# TASK DESCRIPTION
Using the word "identity" as the filter, copy each matching line from the records.

(Stored data entries)
+ + + +
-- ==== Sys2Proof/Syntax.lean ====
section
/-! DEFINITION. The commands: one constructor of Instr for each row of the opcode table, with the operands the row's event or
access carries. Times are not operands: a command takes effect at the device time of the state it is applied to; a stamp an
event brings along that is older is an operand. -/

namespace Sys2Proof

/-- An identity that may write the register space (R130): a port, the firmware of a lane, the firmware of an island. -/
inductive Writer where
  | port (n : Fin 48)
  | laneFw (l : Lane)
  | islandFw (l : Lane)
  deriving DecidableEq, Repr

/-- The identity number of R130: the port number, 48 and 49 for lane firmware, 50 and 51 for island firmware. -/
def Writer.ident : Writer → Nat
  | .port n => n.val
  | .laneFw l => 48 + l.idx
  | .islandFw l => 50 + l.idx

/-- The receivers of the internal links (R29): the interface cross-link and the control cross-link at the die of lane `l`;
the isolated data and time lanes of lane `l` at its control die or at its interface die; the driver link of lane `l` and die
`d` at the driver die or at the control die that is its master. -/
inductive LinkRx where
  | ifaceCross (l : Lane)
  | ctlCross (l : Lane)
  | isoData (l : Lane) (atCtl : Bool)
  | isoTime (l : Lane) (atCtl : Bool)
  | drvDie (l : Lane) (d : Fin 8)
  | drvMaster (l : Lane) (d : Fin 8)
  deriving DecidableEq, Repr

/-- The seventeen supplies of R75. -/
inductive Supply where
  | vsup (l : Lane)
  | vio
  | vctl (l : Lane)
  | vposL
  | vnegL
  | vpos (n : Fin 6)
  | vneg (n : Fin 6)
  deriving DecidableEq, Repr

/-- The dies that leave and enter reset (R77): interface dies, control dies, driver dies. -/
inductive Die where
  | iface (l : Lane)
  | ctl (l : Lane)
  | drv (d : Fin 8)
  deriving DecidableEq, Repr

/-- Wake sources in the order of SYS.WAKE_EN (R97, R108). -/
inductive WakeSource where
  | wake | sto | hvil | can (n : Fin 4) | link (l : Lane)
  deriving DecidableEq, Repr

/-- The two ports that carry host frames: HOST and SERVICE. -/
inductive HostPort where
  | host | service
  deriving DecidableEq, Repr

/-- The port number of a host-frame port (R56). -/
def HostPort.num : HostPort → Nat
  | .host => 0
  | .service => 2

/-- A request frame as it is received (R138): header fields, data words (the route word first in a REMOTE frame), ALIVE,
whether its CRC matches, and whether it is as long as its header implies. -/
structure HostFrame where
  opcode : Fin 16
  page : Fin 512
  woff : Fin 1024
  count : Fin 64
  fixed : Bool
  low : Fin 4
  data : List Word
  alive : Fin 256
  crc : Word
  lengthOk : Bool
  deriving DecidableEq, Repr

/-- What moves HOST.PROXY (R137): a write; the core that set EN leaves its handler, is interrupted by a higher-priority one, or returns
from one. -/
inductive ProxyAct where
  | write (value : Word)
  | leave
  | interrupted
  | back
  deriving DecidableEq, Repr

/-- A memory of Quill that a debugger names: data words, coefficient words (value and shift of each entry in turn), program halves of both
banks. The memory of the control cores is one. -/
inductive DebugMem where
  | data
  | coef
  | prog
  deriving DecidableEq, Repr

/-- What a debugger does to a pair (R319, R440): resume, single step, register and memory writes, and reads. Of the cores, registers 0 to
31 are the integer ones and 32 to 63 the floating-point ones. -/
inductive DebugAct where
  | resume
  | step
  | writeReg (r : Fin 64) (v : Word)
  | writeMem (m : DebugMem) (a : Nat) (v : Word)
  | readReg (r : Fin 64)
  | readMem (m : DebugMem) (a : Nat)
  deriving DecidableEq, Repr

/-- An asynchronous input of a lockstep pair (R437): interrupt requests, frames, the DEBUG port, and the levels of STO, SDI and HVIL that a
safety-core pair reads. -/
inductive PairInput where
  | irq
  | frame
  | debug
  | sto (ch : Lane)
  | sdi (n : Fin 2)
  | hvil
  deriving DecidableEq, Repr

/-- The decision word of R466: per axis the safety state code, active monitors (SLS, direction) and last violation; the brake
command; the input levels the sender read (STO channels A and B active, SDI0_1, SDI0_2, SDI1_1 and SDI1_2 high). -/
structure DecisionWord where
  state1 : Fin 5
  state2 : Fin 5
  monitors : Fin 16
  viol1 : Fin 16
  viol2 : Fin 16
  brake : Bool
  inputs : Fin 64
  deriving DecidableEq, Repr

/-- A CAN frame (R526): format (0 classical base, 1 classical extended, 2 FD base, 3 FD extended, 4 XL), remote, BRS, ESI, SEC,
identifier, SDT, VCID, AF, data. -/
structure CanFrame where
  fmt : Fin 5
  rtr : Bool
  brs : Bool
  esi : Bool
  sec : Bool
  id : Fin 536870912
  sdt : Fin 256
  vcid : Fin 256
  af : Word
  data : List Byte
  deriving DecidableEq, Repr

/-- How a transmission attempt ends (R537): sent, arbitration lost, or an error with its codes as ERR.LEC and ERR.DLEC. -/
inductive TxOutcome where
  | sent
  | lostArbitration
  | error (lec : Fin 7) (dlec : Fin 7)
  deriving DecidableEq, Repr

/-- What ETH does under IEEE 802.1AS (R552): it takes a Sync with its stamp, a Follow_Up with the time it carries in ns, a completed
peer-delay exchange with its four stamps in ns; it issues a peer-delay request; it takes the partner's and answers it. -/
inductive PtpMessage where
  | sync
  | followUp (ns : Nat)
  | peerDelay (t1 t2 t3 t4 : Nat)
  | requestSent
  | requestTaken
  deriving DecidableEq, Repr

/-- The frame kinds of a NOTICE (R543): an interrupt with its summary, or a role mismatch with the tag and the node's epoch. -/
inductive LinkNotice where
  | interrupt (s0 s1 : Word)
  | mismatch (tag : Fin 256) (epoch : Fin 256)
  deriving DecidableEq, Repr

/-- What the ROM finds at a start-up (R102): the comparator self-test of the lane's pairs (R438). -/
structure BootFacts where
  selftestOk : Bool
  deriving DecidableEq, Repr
+ + + +
# FINISHED EXERCISE
/-- An identity that may write the register space (R130): a port, the firmware of a lane, the firmware of an island. -/
/-- The identity number of R130: the port number, 48 and 49 for lane firmware, 50 and 51 for island firmware. -/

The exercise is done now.